--- Stored data ---
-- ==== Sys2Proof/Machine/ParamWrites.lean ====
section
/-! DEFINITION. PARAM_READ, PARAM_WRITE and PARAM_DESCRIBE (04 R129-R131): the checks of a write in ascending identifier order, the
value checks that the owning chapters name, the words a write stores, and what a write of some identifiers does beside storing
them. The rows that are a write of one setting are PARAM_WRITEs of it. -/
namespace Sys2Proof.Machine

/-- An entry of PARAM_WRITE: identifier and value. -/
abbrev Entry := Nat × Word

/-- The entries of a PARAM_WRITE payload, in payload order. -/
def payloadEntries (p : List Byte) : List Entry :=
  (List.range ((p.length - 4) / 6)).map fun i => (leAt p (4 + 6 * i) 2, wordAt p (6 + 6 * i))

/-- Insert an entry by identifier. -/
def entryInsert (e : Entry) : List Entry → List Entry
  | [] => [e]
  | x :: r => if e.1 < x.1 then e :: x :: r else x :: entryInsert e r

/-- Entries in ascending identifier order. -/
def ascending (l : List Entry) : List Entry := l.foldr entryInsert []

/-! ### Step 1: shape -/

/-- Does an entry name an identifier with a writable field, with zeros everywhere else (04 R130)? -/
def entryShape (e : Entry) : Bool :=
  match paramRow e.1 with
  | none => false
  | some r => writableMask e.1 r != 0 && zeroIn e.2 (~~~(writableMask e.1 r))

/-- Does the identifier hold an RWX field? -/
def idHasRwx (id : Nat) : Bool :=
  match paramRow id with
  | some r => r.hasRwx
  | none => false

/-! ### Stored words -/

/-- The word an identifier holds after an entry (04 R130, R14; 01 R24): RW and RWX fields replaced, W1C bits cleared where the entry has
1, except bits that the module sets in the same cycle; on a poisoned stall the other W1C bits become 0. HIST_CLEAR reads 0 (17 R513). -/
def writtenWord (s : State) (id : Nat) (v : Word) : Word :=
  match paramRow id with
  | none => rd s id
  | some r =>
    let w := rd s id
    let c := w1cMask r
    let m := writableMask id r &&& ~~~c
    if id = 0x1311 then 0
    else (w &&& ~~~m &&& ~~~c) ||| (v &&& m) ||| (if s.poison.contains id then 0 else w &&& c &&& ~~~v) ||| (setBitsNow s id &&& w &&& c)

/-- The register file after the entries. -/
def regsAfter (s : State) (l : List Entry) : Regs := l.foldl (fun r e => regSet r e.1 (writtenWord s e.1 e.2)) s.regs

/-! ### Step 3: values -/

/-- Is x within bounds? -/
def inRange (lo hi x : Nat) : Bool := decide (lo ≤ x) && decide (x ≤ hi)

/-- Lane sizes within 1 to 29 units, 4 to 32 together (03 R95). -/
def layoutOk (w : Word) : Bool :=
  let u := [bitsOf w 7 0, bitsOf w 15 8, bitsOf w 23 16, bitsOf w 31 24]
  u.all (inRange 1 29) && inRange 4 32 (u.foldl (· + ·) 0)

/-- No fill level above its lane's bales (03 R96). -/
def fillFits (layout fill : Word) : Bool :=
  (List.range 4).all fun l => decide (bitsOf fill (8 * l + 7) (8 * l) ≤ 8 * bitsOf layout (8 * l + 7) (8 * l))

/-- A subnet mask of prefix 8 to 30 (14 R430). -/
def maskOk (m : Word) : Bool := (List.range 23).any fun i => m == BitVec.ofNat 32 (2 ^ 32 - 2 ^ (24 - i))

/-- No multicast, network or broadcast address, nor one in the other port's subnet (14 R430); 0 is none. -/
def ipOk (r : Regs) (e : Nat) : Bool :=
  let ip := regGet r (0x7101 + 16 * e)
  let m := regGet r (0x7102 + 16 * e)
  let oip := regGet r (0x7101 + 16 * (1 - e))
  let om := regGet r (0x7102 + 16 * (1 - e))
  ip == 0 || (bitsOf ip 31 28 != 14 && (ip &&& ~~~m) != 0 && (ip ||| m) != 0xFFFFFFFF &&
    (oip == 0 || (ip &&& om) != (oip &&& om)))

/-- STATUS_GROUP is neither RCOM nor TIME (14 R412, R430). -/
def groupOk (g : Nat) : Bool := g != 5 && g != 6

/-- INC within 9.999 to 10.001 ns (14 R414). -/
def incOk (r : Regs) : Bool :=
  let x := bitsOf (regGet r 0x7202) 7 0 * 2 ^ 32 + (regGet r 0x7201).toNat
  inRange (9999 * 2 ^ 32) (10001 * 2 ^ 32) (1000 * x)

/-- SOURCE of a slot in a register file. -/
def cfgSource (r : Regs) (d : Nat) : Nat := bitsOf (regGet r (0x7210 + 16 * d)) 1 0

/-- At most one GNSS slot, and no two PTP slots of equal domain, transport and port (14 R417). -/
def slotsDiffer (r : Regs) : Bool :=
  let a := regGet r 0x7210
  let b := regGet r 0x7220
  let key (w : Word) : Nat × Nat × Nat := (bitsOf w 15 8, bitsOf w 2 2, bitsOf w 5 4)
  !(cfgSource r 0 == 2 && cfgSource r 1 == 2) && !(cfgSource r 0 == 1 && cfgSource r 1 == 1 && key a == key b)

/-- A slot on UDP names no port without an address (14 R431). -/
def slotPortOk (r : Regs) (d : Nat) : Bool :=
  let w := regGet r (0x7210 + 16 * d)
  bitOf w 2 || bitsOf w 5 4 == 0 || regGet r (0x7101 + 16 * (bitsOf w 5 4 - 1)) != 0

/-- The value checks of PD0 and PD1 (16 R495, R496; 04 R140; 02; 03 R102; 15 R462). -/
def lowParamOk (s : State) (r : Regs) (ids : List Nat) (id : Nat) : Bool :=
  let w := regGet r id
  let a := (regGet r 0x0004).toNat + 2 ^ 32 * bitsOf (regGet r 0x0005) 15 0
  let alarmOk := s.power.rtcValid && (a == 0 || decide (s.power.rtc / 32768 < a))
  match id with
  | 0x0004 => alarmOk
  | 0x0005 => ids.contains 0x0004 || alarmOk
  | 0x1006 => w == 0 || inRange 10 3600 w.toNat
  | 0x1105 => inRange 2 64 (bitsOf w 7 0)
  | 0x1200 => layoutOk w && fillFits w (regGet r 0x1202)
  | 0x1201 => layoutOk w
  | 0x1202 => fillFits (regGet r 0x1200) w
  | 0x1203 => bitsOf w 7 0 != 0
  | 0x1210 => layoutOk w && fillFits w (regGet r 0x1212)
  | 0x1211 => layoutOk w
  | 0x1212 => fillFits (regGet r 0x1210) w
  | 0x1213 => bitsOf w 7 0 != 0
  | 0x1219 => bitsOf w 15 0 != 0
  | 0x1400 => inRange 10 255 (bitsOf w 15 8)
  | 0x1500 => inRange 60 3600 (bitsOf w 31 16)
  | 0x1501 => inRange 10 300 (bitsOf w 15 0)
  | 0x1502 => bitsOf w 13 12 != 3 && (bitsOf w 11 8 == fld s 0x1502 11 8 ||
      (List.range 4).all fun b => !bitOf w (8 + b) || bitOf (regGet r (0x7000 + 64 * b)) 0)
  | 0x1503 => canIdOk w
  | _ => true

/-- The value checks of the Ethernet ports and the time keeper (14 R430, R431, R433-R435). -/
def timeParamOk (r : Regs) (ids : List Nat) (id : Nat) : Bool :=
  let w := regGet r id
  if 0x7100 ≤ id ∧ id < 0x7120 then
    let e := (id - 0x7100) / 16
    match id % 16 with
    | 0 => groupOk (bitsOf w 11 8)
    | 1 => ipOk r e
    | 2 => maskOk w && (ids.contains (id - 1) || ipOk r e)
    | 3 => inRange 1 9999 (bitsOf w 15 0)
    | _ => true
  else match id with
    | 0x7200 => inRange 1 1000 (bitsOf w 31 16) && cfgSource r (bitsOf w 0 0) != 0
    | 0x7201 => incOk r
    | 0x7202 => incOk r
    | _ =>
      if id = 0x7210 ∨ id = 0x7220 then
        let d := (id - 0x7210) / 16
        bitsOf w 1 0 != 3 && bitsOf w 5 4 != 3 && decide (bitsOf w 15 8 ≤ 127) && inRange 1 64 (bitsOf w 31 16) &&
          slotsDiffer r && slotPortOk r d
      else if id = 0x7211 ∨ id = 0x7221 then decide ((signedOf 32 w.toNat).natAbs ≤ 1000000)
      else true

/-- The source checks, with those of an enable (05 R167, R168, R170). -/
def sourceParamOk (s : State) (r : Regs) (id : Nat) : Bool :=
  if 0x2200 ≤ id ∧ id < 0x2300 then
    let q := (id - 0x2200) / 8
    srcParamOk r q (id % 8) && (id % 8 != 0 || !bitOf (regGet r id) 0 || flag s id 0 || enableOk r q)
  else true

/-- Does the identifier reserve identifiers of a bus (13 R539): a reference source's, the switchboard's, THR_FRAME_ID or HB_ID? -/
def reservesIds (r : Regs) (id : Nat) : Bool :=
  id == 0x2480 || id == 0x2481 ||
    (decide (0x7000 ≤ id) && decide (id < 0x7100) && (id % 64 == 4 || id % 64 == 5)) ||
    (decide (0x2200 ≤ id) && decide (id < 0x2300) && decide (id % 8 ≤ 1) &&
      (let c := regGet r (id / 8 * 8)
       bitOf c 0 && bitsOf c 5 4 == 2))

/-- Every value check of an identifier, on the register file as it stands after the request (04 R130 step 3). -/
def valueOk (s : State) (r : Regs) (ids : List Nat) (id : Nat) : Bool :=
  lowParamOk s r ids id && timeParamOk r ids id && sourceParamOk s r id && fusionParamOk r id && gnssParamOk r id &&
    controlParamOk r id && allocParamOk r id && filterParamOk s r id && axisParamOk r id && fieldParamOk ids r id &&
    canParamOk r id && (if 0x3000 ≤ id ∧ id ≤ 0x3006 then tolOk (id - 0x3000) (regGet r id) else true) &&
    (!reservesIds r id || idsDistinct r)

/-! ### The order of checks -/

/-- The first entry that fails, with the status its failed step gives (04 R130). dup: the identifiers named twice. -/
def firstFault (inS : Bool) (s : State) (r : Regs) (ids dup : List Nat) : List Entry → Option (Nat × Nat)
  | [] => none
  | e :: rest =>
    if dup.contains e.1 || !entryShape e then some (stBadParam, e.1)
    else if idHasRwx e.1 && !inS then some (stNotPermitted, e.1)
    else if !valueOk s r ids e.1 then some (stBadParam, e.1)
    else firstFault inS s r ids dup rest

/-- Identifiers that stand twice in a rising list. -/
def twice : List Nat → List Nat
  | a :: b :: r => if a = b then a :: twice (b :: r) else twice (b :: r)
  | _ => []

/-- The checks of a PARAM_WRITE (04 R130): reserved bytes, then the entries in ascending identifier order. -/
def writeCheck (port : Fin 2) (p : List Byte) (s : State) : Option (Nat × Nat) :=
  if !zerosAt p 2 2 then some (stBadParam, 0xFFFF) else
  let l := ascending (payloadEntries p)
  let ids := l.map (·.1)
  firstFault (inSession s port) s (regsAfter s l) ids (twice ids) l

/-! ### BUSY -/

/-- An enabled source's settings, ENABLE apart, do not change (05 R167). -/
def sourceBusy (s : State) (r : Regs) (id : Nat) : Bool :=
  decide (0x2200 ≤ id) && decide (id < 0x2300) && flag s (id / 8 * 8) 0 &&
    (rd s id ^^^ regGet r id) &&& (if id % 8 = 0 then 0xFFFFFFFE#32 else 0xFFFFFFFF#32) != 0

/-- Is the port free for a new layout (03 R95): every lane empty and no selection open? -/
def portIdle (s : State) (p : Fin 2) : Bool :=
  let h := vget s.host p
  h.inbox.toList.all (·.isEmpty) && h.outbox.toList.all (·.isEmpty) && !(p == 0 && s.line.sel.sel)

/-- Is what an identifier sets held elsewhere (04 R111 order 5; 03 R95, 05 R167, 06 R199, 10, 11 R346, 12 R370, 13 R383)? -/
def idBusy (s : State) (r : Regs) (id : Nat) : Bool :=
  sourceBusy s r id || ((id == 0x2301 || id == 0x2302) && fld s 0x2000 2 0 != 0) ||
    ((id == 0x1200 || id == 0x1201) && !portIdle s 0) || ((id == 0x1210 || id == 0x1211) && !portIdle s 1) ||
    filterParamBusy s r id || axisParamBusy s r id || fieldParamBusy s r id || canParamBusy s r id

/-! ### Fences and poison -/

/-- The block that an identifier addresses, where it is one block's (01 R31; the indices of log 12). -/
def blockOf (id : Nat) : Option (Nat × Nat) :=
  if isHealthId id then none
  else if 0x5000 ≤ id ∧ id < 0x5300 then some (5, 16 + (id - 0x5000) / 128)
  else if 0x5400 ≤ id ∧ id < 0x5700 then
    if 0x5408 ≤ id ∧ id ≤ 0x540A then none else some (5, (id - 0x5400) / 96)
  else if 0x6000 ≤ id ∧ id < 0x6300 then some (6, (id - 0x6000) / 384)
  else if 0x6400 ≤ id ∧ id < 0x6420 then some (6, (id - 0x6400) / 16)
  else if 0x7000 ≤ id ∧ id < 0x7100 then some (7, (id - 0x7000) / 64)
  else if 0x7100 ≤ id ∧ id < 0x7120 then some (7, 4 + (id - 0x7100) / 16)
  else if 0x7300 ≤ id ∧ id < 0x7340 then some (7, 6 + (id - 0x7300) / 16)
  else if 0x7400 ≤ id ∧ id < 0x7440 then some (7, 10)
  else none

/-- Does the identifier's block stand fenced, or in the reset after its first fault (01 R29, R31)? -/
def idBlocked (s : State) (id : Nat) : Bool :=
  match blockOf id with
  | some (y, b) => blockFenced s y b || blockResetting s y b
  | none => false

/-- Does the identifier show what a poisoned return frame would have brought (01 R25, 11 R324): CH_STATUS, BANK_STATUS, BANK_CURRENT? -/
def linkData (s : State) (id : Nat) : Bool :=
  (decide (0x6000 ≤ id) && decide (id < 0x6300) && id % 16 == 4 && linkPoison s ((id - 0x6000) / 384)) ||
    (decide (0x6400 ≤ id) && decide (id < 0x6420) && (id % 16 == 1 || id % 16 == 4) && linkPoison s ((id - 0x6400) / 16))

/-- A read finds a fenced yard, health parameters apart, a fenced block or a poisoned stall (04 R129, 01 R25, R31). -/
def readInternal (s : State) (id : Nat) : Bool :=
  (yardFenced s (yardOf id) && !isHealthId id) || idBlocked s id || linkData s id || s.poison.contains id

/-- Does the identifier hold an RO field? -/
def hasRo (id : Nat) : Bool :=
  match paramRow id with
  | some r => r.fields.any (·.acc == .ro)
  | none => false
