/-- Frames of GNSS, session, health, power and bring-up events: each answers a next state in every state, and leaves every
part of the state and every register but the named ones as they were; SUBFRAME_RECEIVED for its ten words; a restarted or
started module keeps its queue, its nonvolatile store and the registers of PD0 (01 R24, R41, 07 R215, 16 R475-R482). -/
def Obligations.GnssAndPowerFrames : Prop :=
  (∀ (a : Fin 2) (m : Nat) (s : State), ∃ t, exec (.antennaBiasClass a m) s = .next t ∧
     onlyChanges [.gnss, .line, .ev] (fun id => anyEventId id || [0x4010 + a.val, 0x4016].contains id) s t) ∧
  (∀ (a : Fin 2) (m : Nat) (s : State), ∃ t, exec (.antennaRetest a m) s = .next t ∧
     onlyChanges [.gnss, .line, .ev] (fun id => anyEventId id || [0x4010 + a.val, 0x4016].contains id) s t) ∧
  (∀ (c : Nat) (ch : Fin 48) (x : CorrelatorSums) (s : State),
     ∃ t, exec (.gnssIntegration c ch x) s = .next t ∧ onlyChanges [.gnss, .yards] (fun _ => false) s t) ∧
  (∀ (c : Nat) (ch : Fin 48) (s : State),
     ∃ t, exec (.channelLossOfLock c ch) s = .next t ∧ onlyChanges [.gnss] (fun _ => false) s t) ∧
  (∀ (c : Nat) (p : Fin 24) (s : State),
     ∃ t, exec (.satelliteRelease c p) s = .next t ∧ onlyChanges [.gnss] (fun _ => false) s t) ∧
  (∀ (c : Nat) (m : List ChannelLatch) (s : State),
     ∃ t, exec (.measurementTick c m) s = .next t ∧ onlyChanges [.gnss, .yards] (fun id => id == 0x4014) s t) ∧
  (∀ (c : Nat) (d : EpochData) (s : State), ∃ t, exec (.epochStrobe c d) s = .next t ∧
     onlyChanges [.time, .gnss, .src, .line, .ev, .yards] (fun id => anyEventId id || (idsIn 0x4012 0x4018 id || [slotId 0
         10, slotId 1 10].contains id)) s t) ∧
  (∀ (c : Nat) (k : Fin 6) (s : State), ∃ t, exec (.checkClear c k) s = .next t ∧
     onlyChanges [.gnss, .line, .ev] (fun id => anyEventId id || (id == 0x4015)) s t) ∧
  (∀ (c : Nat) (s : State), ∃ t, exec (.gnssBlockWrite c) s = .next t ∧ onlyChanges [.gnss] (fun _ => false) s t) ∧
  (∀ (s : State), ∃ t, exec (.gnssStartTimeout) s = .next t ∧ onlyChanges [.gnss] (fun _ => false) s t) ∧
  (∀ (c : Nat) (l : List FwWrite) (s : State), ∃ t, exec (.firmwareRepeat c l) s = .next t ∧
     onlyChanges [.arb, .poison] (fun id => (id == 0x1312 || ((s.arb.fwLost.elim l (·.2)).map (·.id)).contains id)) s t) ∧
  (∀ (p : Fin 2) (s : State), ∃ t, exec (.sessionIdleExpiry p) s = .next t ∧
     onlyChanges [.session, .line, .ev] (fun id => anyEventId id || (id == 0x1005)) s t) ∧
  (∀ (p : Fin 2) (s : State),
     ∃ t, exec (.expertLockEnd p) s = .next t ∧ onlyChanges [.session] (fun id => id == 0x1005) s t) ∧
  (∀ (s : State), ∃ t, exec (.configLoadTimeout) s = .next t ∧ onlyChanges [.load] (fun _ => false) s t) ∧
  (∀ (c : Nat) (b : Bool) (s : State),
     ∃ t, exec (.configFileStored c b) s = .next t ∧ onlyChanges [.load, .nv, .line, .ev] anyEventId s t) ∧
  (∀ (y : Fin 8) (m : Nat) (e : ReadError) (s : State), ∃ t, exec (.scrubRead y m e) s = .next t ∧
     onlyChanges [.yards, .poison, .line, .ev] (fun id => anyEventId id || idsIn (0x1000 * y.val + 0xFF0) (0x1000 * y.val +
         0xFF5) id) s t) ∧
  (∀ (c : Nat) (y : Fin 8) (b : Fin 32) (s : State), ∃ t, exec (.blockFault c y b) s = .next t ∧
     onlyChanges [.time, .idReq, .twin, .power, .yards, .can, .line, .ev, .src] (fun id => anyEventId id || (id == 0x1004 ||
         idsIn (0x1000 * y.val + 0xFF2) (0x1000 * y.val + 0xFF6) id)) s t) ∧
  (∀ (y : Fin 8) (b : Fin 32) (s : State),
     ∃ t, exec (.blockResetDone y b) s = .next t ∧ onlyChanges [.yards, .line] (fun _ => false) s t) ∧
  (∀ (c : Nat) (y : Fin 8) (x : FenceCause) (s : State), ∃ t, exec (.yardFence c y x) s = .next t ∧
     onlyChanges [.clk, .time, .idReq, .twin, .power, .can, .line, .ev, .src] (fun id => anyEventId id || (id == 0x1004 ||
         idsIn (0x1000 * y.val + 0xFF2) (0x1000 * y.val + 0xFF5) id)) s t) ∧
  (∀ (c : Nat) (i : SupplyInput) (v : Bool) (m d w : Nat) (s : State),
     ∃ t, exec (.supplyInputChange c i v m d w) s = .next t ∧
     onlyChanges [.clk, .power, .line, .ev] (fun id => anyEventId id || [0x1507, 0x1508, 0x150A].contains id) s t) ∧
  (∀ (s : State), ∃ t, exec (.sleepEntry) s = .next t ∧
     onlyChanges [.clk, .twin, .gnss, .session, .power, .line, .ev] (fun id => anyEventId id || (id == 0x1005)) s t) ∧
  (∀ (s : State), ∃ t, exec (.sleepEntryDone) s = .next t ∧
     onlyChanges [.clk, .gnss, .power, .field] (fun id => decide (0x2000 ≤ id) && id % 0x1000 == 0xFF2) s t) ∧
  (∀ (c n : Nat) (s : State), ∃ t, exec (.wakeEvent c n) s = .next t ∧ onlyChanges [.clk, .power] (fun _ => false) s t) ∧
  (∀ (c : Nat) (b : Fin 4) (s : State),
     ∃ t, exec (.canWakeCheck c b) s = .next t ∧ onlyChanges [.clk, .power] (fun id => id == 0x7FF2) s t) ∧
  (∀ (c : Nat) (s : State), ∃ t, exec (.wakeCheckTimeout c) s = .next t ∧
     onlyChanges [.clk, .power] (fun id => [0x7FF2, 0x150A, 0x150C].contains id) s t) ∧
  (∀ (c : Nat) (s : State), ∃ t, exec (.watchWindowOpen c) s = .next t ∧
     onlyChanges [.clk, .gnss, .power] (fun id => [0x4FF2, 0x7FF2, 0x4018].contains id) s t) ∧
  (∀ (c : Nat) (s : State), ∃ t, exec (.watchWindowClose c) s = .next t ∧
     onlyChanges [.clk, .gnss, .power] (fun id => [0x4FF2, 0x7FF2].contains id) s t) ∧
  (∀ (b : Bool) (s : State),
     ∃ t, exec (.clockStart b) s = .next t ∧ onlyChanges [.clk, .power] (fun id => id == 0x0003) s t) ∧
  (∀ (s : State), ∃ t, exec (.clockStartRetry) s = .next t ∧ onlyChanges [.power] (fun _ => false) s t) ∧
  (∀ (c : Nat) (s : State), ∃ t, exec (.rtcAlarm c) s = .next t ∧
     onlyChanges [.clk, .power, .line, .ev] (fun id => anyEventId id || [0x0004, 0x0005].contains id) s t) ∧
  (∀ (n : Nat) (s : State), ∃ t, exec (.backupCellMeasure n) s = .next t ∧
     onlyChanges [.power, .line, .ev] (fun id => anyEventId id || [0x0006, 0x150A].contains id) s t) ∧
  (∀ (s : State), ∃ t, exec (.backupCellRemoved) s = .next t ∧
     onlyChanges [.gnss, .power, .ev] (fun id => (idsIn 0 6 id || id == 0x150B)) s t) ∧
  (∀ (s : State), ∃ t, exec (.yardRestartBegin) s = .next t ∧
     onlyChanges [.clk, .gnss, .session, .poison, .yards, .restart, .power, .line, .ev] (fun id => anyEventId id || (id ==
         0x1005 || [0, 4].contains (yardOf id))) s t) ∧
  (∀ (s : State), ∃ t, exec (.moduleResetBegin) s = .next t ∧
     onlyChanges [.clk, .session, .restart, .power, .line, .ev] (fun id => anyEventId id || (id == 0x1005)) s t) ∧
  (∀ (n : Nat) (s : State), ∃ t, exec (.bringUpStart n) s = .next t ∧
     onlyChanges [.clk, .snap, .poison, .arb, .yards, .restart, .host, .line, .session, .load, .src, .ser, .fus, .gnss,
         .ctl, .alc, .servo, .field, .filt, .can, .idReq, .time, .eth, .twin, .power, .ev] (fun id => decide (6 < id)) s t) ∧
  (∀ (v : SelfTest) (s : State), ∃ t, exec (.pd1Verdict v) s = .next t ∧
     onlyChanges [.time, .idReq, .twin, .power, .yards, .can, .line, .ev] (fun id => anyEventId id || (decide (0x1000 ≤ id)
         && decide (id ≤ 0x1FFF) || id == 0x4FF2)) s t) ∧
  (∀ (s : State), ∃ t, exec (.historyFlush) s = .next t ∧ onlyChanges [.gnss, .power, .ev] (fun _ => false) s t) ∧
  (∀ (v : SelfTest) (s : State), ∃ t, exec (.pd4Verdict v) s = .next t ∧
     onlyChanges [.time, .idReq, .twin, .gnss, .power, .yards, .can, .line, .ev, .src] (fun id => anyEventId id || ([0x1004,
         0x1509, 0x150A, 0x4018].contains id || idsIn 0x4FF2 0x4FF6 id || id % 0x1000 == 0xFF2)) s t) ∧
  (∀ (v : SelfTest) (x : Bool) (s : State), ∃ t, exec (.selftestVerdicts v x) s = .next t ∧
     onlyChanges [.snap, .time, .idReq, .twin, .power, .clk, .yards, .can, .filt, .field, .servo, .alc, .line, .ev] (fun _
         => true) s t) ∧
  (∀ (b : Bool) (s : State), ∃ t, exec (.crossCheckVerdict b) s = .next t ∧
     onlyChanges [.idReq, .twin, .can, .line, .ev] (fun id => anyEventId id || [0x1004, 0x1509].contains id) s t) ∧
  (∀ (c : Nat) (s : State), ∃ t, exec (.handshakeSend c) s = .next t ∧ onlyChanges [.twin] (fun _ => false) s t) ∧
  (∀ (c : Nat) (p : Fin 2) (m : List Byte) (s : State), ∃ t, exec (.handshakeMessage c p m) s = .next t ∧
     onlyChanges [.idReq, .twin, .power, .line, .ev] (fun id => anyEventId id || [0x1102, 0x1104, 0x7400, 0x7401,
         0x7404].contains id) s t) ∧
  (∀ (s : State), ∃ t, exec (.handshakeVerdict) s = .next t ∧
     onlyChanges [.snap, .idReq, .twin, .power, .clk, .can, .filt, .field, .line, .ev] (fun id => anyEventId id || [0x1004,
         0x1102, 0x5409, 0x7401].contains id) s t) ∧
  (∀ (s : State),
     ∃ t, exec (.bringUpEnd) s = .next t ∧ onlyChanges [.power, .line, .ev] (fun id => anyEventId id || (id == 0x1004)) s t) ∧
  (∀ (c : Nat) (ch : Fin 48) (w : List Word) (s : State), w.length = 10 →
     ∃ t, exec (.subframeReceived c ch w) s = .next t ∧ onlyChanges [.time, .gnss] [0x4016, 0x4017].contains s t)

--- Exercise ---
What is needed is an exact copy of the lines above, from the one containing "0x0004 => alarmOk" through the one containing "0x1502 11 8 ||", with nothing added.

--- Response ---
  | 0x0004 => alarmOk
  | 0x0005 => ids.contains 0x0004 || alarmOk
  | 0x1006 => w == 0 || inRange 10 3600 w.toNat
  | 0x1105 => inRange 2 64 (bitsOf w 7 0)
  | 0x1200 => layoutOk w && fillFits w (regGet r 0x1202)
  | 0x1201 => layoutOk w
  | 0x1202 => fillFits (regGet r 0x1200) w
  | 0x1203 => bitsOf w 7 0 != 0
  | 0x1210 => layoutOk w && fillFits w (regGet r 0x1212)
  | 0x1211 => layoutOk w
  | 0x1212 => fillFits (regGet r 0x1210) w
  | 0x1213 => bitsOf w 7 0 != 0
  | 0x1219 => bitsOf w 15 0 != 0
  | 0x1400 => inRange 10 255 (bitsOf w 15 8)
  | 0x1500 => inRange 60 3600 (bitsOf w 31 16)
  | 0x1501 => inRange 10 300 (bitsOf w 15 0)
  | 0x1502 => bitsOf w 13 12 != 3 && (bitsOf w 11 8 == fld s 0x1502 11 8 ||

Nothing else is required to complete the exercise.